Służby województwa łódzkiego oraz naszego powiatu zostały postawione w stan działania po tym, jak w rzece Ner pojawiły się śnięte ryby. O tym fakcie poinformował nas również czytelnik portalu.
Wojewoda łódzki Tobiasz Bocheński zwołał posiedzenie sztabu kryzysowego ws. sytuacji na rzece Ner, gdzie na granicy powiatów poddębickiego i łęczyckiego znaleziono znaczną liczbę śniętych ryb — powiedziała PAP w sobotę w południe rzeczniczka wojewody Dagmara Zalewska.
To co zwróciło moja uwagę to setki śniętych ryb, które płyną od Wartkowic,Łodzi. Na zatorowisku widoczne są naprawdę pokaźne okazy jak i narybek płynący do góry brzuchami.
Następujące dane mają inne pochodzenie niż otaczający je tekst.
-- ==== Sys2Proof/Machine/Parser.lean ====
section
/-! DEFINITION. The Frame Parser (40_parser.md): the byte rules, one meaning per row of 30_encoding.md R61, and FEED (R80).
A row's meaning is its rule's pseudocode; FEED runs it in the state the row belongs to (notes/assumptions/14.md). -/

namespace Sys2Proof.Machine

/-- 40_parser.md R71, `c = STX`. -/
def execFeedStart (s : State) : Result := .next (setSt .awaitingCommand (clearFrame s))

/-- 40_parser.md R71, any other byte: "remain (ignore/discard byte)". -/
def execFeedIgnore (_c : Byte) (s : State) : Result := .next s

/-- 40_parser.md R72. -/
def execFeedCmdByte (c : Byte) (s : State) : Result := .next (setSt .awaitingLength (setCmd ⟨c, 0#8⟩ s))

/-- 40_parser.md R73. -/
def execFeedCmdChar (c : Byte) (s : State) : Result :=
  if s.cmdIdx = 0#1 then .next (setCmdFirst (fold s.cfg.caseFold c) s)
  else .next (setSt .awaitingLength (setCmdSecond (fold s.cfg.caseFold c) s))

/-- 40_parser.md R75. -/
def execFeedLenZero (s : State) : Result := .next (setSt .awaitingEnd (setLen 0#8 s))

/-- 40_parser.md R74, `c = CAP`. -/
def execFeedLenMax (s : State) : Result := .next (setSt .awaitingPayload (setLen (capByte s.cfg) s))

/-- 40_parser.md R74, `1 <= c < CAP`. -/
def execFeedLenSmall (c : Byte) (s : State) : Result := .next (setSt .awaitingPayload (setLen c s))

/-- 40_parser.md R74, `c > CAP`: `too_large` and the event come before the policy (60_exceptions.md R114). -/
def execFeedLenTooLarge (c : Byte) (s : State) : Result :=
  match s.cfg.lenPolicy with
  | .clamp => .next (setSt .awaitingPayload (setLen (capByte s.cfg) (emit (.tooLarge c) (setTooLarge s))))
  | .reject => .next (setSt .awaitingStart (clearFrame (emit (.tooLarge c) (setTooLarge s))))

/-- 40_parser.md R76: "`if cnt = len then st <- AwaitingEnd`", on the incremented `cnt`. -/
def endPayloadIfFull (s : State) : State := if s.cnt = s.len then setSt .awaitingEnd s else s

/-- 40_parser.md R76. -/
def execFeedPayloadByte (c : Byte) (s : State) : Result :=
  andThen (memWrite s.cnt.toNat c s) fun s => .next (endPayloadIfFull (setCnt (s.cnt + 1#8) s))

/-- 40_parser.md R77: DISPATCH reads `cmd`, `len` and RB before they are cleared. -/
def execFeedEnd (s : State) : Result :=
  andThen (execDispatch s.cmd s.len s) fun s => .next (setSt .awaitingStart (clearFrame s))

/-- 40_parser.md R78: silent abort; this STX starts the next frame. -/
def execFeedResync (s : State) : Result := .next (setSt .awaitingCommand (clearFrame s))

/-- 40_parser.md R79: abort-to-start. -/
def execFeedEndAbort (_c : Byte) (s : State) : Result := .next (setSt .awaitingStart (clearFrame s))

/-- 40_parser.md R80, the `case st of`. -/
def parseByte (c : Byte) (s : State) : Result :=
  match s.st with
  | .awaitingStart => if c = s.cfg.stx then execFeedStart s else execFeedIgnore c s
  | .awaitingCommand =>
    match s.cfg.cmdWidth with
    | .one => execFeedCmdByte c s
    | .two => execFeedCmdChar c s
  | .awaitingLength =>
    if c = 0#8 then execFeedLenZero s
    else if c.toNat = s.cfg.cap then execFeedLenMax s
    else if c.toNat < s.cfg.cap then execFeedLenSmall c s
    else execFeedLenTooLarge c s
  | .awaitingPayload => execFeedPayloadByte c s
  | .awaitingEnd =>
    if c = s.cfg.etx then execFeedEnd s
    else if c = s.cfg.stx then execFeedResync s
    else execFeedEndAbort c s
  | .notState _ => .fault .badState

/-- 40_parser.md R80: admission (R67), the staleness check (R69), the timestamp (R70), then the byte rule. -/
def execFeed (c : Byte) (now : Nat) (s : State) : Result :=
  if s.inHandler then .next (refuse .feedDuringHandler s)
  else parseByte c (stamp now (staleReset now s))

end Sys2Proof.Machine
end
- napisał do nas czytelnik
Okazuje się, że fakt ten odnotowały służby województwa łódzkiego, gdzie powołano sztab przy Wojewodzie Łódzkim, który bada tą sytuację.
"Na razie trwają badania. Monitorujemy i analizujemy sytuację. Znaczną liczbę śniętych ryb znaleziono na rzece Ner w trzech miejscach na granicy powiatów poddębickiego i łęczyckiego"
- podkreśliła w rozmowie z PAP Zalewska.
Dla powiatu kolskiego jest to sytuacja o tyle ważna, że rzeka Ner wpływa w całości do Warty. Jak usłyszeliśmy od kolskich służb: Wody Polskie wraz z Państwową Strażą Pożarną monitorują całodobowo Ner i sprawdzają czy pojawiają się kolejne śnięte ryby oraz jaka jest skala zjawiska. WIOŚ pobrał również próbki wody do badań.
Kolska Stacja Sanitarno-Epidemiologiczna w Kole została również poinformowana o tym fakcie i ma za zadanie monitorować sytuację.